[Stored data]

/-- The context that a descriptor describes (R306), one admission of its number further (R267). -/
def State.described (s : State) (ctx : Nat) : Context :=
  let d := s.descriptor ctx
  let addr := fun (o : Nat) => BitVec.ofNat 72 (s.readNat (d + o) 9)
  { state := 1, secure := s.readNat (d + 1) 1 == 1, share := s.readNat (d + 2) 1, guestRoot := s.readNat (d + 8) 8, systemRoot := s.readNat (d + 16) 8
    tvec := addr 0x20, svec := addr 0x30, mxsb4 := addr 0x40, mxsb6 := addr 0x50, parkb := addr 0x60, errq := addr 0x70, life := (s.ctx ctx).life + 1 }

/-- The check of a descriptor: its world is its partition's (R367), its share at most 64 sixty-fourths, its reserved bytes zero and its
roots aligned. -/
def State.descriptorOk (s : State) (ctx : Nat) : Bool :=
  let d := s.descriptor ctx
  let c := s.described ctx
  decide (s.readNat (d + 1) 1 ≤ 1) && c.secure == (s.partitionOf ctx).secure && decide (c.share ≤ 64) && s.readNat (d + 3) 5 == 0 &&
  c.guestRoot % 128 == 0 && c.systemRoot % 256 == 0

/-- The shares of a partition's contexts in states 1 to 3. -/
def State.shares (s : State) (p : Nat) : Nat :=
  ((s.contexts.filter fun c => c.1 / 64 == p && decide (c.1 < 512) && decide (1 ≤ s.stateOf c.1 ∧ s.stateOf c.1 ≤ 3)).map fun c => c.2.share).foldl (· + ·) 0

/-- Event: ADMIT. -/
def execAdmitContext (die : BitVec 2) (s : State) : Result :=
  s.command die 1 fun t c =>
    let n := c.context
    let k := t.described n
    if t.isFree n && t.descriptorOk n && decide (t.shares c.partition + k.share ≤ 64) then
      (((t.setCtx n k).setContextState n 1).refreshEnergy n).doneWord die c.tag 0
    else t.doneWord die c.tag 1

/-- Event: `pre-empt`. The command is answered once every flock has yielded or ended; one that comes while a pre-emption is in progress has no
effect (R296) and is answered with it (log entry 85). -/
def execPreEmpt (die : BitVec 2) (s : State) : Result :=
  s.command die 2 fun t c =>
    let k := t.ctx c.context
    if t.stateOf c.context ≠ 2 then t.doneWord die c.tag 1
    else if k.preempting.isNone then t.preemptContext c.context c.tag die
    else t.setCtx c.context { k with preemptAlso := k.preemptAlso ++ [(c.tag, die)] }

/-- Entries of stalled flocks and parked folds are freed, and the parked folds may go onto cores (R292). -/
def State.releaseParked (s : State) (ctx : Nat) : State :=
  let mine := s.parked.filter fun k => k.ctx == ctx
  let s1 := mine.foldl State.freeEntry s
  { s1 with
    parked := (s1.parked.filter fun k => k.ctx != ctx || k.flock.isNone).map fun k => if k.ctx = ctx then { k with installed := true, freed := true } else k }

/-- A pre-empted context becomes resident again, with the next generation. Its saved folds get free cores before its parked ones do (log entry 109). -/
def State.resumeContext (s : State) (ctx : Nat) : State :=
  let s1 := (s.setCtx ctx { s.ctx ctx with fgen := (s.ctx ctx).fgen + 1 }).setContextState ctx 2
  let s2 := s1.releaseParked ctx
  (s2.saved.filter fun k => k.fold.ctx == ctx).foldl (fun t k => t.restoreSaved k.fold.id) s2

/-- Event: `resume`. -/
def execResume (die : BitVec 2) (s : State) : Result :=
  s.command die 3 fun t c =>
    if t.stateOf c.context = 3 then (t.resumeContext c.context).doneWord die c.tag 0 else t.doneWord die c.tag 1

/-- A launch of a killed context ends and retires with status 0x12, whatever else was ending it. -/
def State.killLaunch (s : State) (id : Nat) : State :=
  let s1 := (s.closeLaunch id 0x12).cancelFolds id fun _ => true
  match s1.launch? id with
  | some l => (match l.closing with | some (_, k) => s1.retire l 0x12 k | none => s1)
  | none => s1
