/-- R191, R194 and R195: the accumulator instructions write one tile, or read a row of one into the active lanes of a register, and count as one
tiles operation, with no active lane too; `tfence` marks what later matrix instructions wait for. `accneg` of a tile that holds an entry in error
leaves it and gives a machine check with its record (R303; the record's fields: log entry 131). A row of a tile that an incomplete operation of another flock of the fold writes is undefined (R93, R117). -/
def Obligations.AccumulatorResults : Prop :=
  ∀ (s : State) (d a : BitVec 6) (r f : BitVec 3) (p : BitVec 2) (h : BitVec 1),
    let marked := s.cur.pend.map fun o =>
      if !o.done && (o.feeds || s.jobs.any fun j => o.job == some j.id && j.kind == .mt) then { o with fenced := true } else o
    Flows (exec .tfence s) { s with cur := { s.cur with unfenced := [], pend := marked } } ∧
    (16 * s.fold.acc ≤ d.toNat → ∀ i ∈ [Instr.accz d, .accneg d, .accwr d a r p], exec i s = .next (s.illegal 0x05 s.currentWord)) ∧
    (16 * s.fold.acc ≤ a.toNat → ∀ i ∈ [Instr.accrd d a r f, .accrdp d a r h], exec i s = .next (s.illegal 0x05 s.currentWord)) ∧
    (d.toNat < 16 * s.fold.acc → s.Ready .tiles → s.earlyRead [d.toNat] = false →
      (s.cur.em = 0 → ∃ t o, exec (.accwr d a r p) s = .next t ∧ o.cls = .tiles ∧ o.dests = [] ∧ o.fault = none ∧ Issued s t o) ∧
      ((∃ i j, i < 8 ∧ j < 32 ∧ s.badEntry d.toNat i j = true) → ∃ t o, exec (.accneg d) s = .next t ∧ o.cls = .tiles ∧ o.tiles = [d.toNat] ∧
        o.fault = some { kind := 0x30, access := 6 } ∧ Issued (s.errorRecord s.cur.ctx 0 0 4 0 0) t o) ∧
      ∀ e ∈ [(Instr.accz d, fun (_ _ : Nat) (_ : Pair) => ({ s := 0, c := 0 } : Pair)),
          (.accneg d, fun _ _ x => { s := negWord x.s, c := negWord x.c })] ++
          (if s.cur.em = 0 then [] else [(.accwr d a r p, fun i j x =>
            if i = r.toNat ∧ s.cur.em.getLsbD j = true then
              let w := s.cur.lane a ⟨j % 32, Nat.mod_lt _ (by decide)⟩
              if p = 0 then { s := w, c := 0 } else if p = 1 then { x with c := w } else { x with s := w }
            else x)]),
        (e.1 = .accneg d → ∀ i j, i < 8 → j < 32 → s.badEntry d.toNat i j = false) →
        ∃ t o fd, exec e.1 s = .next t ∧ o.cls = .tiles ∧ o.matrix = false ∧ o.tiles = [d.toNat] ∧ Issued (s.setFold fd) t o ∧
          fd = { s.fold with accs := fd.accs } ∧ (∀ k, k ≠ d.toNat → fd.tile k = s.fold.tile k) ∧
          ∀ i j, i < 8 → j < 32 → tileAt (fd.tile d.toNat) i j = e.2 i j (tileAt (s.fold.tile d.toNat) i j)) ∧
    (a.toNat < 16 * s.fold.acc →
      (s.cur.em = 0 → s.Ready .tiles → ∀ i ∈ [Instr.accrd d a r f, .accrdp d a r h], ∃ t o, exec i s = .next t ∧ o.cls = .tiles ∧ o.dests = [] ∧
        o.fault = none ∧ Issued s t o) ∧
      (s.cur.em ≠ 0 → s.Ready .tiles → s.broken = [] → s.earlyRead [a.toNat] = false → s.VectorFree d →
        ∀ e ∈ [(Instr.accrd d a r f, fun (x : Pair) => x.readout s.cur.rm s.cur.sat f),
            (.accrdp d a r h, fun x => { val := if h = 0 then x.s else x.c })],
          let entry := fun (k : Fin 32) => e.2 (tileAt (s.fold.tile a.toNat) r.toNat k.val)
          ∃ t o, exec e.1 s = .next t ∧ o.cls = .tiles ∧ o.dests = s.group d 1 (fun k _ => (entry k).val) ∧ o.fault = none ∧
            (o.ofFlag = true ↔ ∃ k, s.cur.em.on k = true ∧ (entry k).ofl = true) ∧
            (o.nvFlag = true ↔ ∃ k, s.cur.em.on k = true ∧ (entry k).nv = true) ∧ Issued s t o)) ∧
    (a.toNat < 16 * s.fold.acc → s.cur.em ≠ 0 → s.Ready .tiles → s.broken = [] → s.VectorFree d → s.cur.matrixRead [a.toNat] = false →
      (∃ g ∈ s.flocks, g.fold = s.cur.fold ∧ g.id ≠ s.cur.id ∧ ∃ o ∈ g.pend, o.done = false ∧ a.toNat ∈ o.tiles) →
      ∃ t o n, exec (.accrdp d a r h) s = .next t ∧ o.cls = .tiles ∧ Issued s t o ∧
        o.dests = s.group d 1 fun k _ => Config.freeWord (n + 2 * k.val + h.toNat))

- [What you are asked to do]: In the records above, find every line with the word "kind" and copy it.

- [Exercise solution]:
      if !o.done && (o.feeds || s.jobs.any fun j => o.job == some j.id && j.kind == .mt) then { o with fenced := true } else o
        o.fault = some { kind := 0x30, access := 6 } ∧ Issued (s.errorRecord s.cur.ctx 0 0 4 0 0) t o) ∧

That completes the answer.